На самом деле Людовика XVIII, по-прежнему находящегося в Хартвелле[85], еще предстояло убедить в необходимости принять текст Конституции… Поэтому 17 апреля, в первом письме, в котором Александр решился назвать будущего короля «Господин брат мой» и сообщил ему, что направляет к нему Поццо ди Борго, он попытался убедить Людовика придать новому режиму конституционное измерение:

«Впрочем, если мои действия в этой священной и упорной войне были в некоторой степени полезны делу Вашего Величества, и если я благодаря этому приобрел право на Вашу дружбу и Ваше доверие, Вы с интересом прислушаетесь к словам генерала Поццо ди Борго. (…) Не подлежит никакому сомнению, что французское королевство ожидает своего счастья и возрождения от Вашего Величества, но равным образом справедливо и то, что существует национальная воля. Вы покорите все сердца, если будете руководствоваться либеральными идеями, направленными на поддержание и укрепление естественных учреждений Франции»{365}.

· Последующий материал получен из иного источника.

-- ==== Sys2Proof/Machine/Ops.lean ====
section
/-! DEFINITION. Reading and writing the loop table and the sample store, the mask rule of R15, and the form in
which a command acts on a running part. -/

namespace Sys2Proof.Machine

/-- The sixteen loops in ascending loop number. -/
def allLoops : List LoopId := [0, 1, 2, 3, 4, 5, 6, 7, 8, 9, 10, 11, 12, 13, 14, 15]

def State.loop (s : State) (i : LoopId) : LoopEntry := s.loops[i]

def State.setLoop (s : State) (i : LoopId) (l : LoopEntry) : State := { s with loops := s.loops.set i l }

def State.modLoop (s : State) (i : LoopId) (f : LoopEntry → LoopEntry) : State := s.setLoop i (f (s.loop i))

def State.slot (s : State) (k : SlotId) : SampleSlot := s.samples[k]

def State.setSlot (s : State) (k : SlotId) (x : SampleSlot) : State := { s with samples := s.samples.set k x }

/-- `f` for every loop, in ascending loop number (R15, R25). -/
def State.eachLoop (s : State) (f : LoopId → State → State) : State := allLoops.foldl (fun t i => f i t) s

/-- Whether a loop mask names a loop (00_scope.md, Loop masks). -/
def names (m : LoopMask) (i : LoopId) : Bool := m.getLsbD i

/-- `f` for every named loop, in ascending loop number (R15). -/
def State.eachNamed (s : State) (m : LoopMask) (f : LoopId → State → State) : State :=
  s.eachLoop fun i t => if names m i then f i t else t

/-- A command acts on a running part; while the part is held in reset it takes no byte and no event occurs
(R193), so the command has no effect (log entry 4). -/
def State.whenRunning (s : State) (f : State → State) : Host.Outcome State Fault Refusal :=
  .next (if s.power = .running then f s else s)

/-! ## Fields of a loop entry -/

/-- The presented primary output: the safe value while the safe-substitution flag is set (R23). -/
def LoopEntry.presented (l : LoopEntry) : Count :=
  match l.safeSub, l.definition with
  | true, some d => d.safeValue
  | _, _ => l.primary

/-- The stage count, 0 while the definition is absent (R61). -/
def LoopEntry.stageCount (l : LoopEntry) : Nat :=
  match l.definition with
  | some d => d.stages.length
  | none => 0

/-- The coefficient words of the stage at index `k` from 0. -/
def bankAt (b : Bank) (k : Nat) : Coefs := b.toList.getD k .zero

/-- The memory of the stage at index `k` from 0. -/
def memAt (m : Vector StageMem 4) (k : Nat) : StageMem := m.toList.getD k .fresh

/-- Statistics raised by 1 (R8). -/
def Statistics.incReleases (t : Statistics) : Statistics := { t with releasesTaken := satInc t.releasesTaken }
def Statistics.incMisses (t : Statistics) : Statistics := { t with misses := satInc t.misses }
def Statistics.incSkips (t : Statistics) : Statistics := { t with skips := satInc t.skips }
def Statistics.incPreemptions (t : Statistics) : Statistics := { t with preemptions := satInc t.preemptions }
def Statistics.incDropped (t : Statistics) : Statistics := { t with outputsDropped := satInc t.outputsDropped }

/-- A completion, and a saturation where it carries the SAT mark (R47, R8). -/
def Statistics.incCompletions (t : Statistics) (sat : Bool) : Statistics :=
  { t with
    completions := satInc t.completions
    saturations := if sat then satInc t.saturations else t.saturations }

/-! ## The mask rule (R15) -/

/-- The mask of the named loops whose check failed with `r`. -/
def failMask (checks : LoopId → Option Result) (m : LoopMask) (r : Result) : LoopMask :=
  allLoops.foldl (fun acc i => if names m i ∧ checks i = some r then acc ||| (1 <<< (i : Nat)) else acc) 0

/-- The refusal of a mask request: the earliest check, in the order BAD_LOOP, MODE, STATE, that some named loop
failed, with the mask of the named loops that failed it; `none` where every named loop passes (R15). -/
def maskRefusal (checks : LoopId → Option Result) (m : LoopMask) : Option (Result × LoopMask) :=
  if failMask checks m .badLoop ≠ 0 then some (.badLoop, failMask checks m .badLoop)
  else if failMask checks m .mode ≠ 0 then some (.mode, failMask checks m .mode)
  else if failMask checks m .state ≠ 0 then some (.state, failMask checks m .state)
  else none

/-! ## Responses' payloads (R173) -/

/-- A refusal: nothing changes, and the response carries the result byte alone (R173). -/
def refuse (s : State) (r : Result) : State × List Byte := (s, [r.toByte])

/-- A refusal of a mask request, with its failing-loop mask (R173, R15). -/
def refuseMask (s : State) (r : Result) (failing : LoopMask) : State × List Byte :=
  (s, r.toByte :: bytes16 failing)

/-- A mask request that has been taken (R15). -/
def acceptMask (s : State) : State × List Byte := (s, Result.ok.toByte :: bytes16 0)

/-- A request that has been taken, with the payload behind its result byte. -/
def accept (s : State) (payload : List Byte) : State × List Byte := (s, Result.ok.toByte :: payload)

/-- A loop mask request of LEN 2: length, field, then the per-loop checks of R15; where every named loop passes,
`act` is carried out for all of them (R15, R173). -/
def State.maskRequest (s : State) (p : List Byte) (check : LoopEntry → Option Result)
    (act : LoopMask → State → State) : State × List Byte :=
  if p.length ≠ 2 then refuseMask s .badLength 0
  else if word16At p 0 = 0 then refuseMask s .badField 0
  else
    match maskRefusal (fun i => check (s.loop i)) (word16At p 0) with
    | some (r, failing) => refuseMask s r failing
    | none => acceptMask (act (word16At p 0) s)

/-- The existence check shared by COMMIT_COEF and MASK_ALARMS (R56, R125). -/
def checkDefined (l : LoopEntry) : Option Result := if l.state = .empty then some .badLoop else none

/-- Every loop's latched, enabled flags decide the level of ALERT_N (R122). -/
def State.refreshAlert (s : State) : State :=
  { s with alertN := if allLoops.any (fun i => (s.loop i).alarms.alerting) then .low else .high }

end Sys2Proof.Machine
end

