-- ==== Sys2Proof/Machine/CompUnit.lean ====
section
/-! DEFINITION. The computation unit: the due queue, removal and abandonment, and the choice of what runs next
(R97 to R117). -/

namespace Sys2Proof.Machine

/-! ## The due queue (R99) -/

/-- The age of an entry at a comparison, modulo 2^32 (R99). -/
def age (now released : Tick) : Nat := (now - released).toNat

/-- Whether `e` stands ahead of `x` by priority, age and loop number (R99). -/
def aheadOf (now : Tick) (e x : Instance) : Bool :=
  e.priority < x.priority
    || (e.priority == x.priority
      && (age now x.releaseTick < age now e.releaseTick
        || (age now e.releaseTick == age now x.releaseTick && e.loop < x.loop)))

/-- `x` inserted directly behind the last entry that stands ahead of it (R99). -/
def insertDue (now : Tick) (x : Instance) : List Instance → List Instance
  | [] => [x]
  | e :: rest =>
    if (e :: rest).any (fun y => aheadOf now y x) then e :: insertDue now x rest else x :: e :: rest

/-- An insertion; a unit that was IDLE enters CHOICE in that event (R102, R110). -/
def CompUnit.insert (u : CompUnit) (now : Tick) (x : Instance) : CompUnit :=
  { u with
    due := insertDue now x u.due
    state := if u.state = .idle then .choice else u.state }

/-! ## Removal and abandonment (R111 to R113) -/

/-- The instances of a list that are not of loop `i`, in their order. -/
def without (i : LoopId) (l : List Instance) : List Instance := l.filter fun x => x.loop != i

/-- The running instance of loop `i` is abandoned: in STAGE it gets the abandon mark, at its boundary it is
dropped at once (R113). -/
def CompUnit.abandon (u : CompUnit) (i : LoopId) : CompUnit :=
  match u.running with
  | none => u
  | some x =>
    if x.loop = i then
      { u with running := if u.state = .stage then some { x with abandoned := true } else none }
    else u

/-- The outstanding instance of a loop ended, according to where it stands (R10, R111 to R113). -/
def CompUnit.endInstance (u : CompUnit) (i : LoopId) : InstanceStatus → CompUnit
  | .noInstance => u
  | .due => { u with due := without i u.due }
  | .running => u.abandon i
  | .suspended => { u with stack := without i u.stack }

/-- SAFE entry: the queue and the stack are emptied and the running instance is abandoned (R115). -/
def CompUnit.flush (u : CompUnit) : CompUnit :=
  { u with
    due := []
    stack := []
    running := if u.state = .stage then u.running.map (fun x => { x with abandoned := true }) else none }

/-- The loop table ends a loop's outstanding instance and sets its instance status to NONE in the same event
(R10). -/
def State.endInstance (s : State) (i : LoopId) : State :=
  { s with cu := s.cu.endInstance i (s.loop i).status }.modLoop i fun l => { l with status := .noInstance }

/-! ## The choice (R105 to R107) -/

/-- Whether every release due at the current tick has been taken: no loop holds a next-release tick equal to the
tick count (R105). -/
def State.noneDue (s : State) : Bool := allLoops.all fun i => (s.loop i).nextRelease != some s.time.tick

/-- The instance `x` begins its next stage in the running slot; its loop's status becomes RUNNING (R103, R106). -/
def State.beginStage (s : State) (x : Instance) (due stack : List Instance) : State :=
  { s with cu := ⟨.stage, due, some x, stack⟩ }.modLoop x.loop fun l => { l with status := .running }

/-- A choice with the running slot empty (R106). -/
def State.chooseEmpty (s : State) : State :=
  match s.cu.due, s.cu.stack with
  | [], [] => { s with cu := { s.cu with state := .idle } }
  | b :: q, [] => s.beginStage b q []
  | [], a :: r => s.beginStage a [] r
  | b :: q, a :: r =>
    if b.priority < a.priority then s.beginStage b q (a :: r) else s.beginStage a (b :: q) r

/-- A choice at the stage boundary of `x`: preemption by a strictly more urgent due head while the stack has
room, and otherwise `x` continues (R107). -/
def State.chooseAtBoundary (s : State) (x : Instance) : State :=
  match s.cu.due with
  | b :: q =>
    if b.priority < x.priority ∧ s.cu.stack.length < Config.stackDepth then
      (s.modLoop x.loop fun l => { l with status := .suspended, stats := l.stats.incPreemptions }).beginStage
        b q (x :: s.cu.stack)
    else s.beginStage x (b :: q) s.cu.stack
  | [] => s.beginStage x [] s.cu.stack

/-- A pending choice is made at the first event at which no release due at the current tick remains (R105). -/
def State.settleChoice (s : State) : State :=
  if s.cu.state = .choice ∧ s.noneDue = true then
    match s.cu.running with
    | none => s.chooseEmpty
    | some x => s.chooseAtBoundary x
  else s

/-- The running slot is emptied and the unit enters CHOICE (R104). -/
def State.dropRunning (s : State) : State := { s with cu := { s.cu with running := none, state := .choice } }

end Sys2Proof.Machine
end

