-- ==== Sys2Proof/Machine/Core.lean ====
section
/-! DEFINITION. The machine as the host runs it. -/

def Sys2Proof.core : Host.Core := { State := Sys2Proof.Machine.State, Fault := Sys2Proof.Machine.Fault, Refusal := Sys2Proof.Machine.Refusal, step := Sys2Proof.Machine.step, reset := Sys2Proof.Machine.State.reset }
end

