/-- The OUTPUT report of a completion is decided by the report mode: EVERY produces it, DIVIDE at every nth
completion, CHANGE where no value was reported or the primary has moved by d or more, NONE never; a report produced
makes its primary the last-reported value, whatever becomes of it (R133, R134, R48). -/
def Obligations.CompletionReportsFollowTheReportMode : Prop :=
  ∀ (s : State) (i : LoopId) (d : Definition) (x : Instance) (k : Marks),
    let l := s.loop i
    let o : OutputReport :=
      { loop := i, primary := s.supplied (.primary i)
        secondary := if d.includeSecondary then some l.secondary else none
        releaseTick := x.releaseTick, safe := false, stale := k.stale, sat := k.sat }
    let told (counter : BitVec 8) : LoopEntry :=
      { l with divideCounter := counter, lastReported := some (s.supplied (.primary i)) }
    let reported (counter : BitVec 8) : State := { s with loops := s.loops.set i (told counter) }.offerOutput o
    let counted : LoopEntry := { l with divideCounter := l.divideCounter + 1 }
    (s.loop i).definition = some d →
    (d.reportMode = .every → s.completionOutput i d x k = reported l.divideCounter)
    ∧ (d.reportMode = .silent → s.completionOutput i d x k = s)
    ∧ (d.reportMode = .divide →
        (l.divideCounter.toNat + 1 = d.reportParam.toNat → s.completionOutput i d x k = reported 0)
        ∧ (l.divideCounter.toNat + 1 ≠ d.reportParam.toNat →
            s.completionOutput i d x k = { s with loops := s.loops.set i counted }))
    ∧ (d.reportMode = .change →
        (l.lastReported = none → s.completionOutput i d x k = reported l.divideCounter)
        ∧ (∀ v, l.lastReported = some v →
            (d.reportParam.toNat ≤ (l.primary.toInt - v.toInt).natAbs →
              s.completionOutput i d x k = reported l.divideCounter)
            ∧ ((l.primary.toInt - v.toInt).natAbs < d.reportParam.toNat → s.completionOutput i d x k = s)))

/-! ## Alignment and arithmetic -/

/-- At an arming point the next-release tick is the first tick after the arming tick whose count leaves remainder
offset when divided by period, the ticks taken in order across the wrap: 1 to period ticks ahead without a wrap,
at most 2 × period − 1 with one, and at most 131 069 in all (R83). -/
def Obligations.FirstReleaseIsTheFirstAlignedTick : Prop :=
  ∀ (now : Tick) (period offset : BitVec 16), 0 < period.toNat → offset.toNat < period.toNat →
    ∃ n : Nat, 1 ≤ n ∧ n ≤ 131069 ∧ n ≤ 2 * period.toNat - 1
      ∧ (now.toNat + n < 2 ^ 32 → n ≤ period.toNat)
      ∧ firstRelease now period offset = now + BitVec.ofNat 32 n
      ∧ (now + BitVec.ofNat 32 n).toNat % period.toNat = offset.toNat
      ∧ ∀ m, 1 ≤ m → m < n → (now + BitVec.ofNat 32 m).toNat % period.toNat ≠ offset.toNat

Тем не менее в ожидании приезда короля отношения между царем и Бурбонами оставались непростыми. Его до крайности раздражала приверженность Бурбонов белой кокарде, в то время как, с точки зрения Александра, французская армия должна была сохранить трехцветную{366}, их желание придерживаться старинного этикета и их несгибаемое упрямство. Графиня де Буань рассказывает удивительную историю. Царь относился с глубоким уважением к Арману де Коленкуру, но Бурбоны, ошибочно считавшие, что Коленкур был замешан в убийстве герцога Энгиенского, подвергали его остракизму. Тогда Александр пригласил графа д’Артуа на ужин, на котором в числе прочих присутствовал и герцог Виченцский, однако попытка примирения обернулась полным фиаско, вызвав у Александра чувство глубочайшего раздражения:

«Ужин был холодным и торжественным; Месье [граф д’Артуа] чувствовал себя оскорбленным. Встав из-за стола, он недовольно удалился. Император [Александр I] был в гневе; он ходил по зале в окружении близких и произносил яростные речи в адрес неблагодарных людей, которым он вернул королевство ценой собственной крови, потому что свою они берегли, и которые теперь не могут уступить ему в вопросе этикета. Когда он поуспокоился, ему сказали, что Месье, возможно, более щепетилен именно потому, что находится под гнетом слишком больших обязательств, и что речь идет не об этикете, а о чувстве, потому что Месье считает герцога Виченцского виновным в Эттенгеймском деле[86].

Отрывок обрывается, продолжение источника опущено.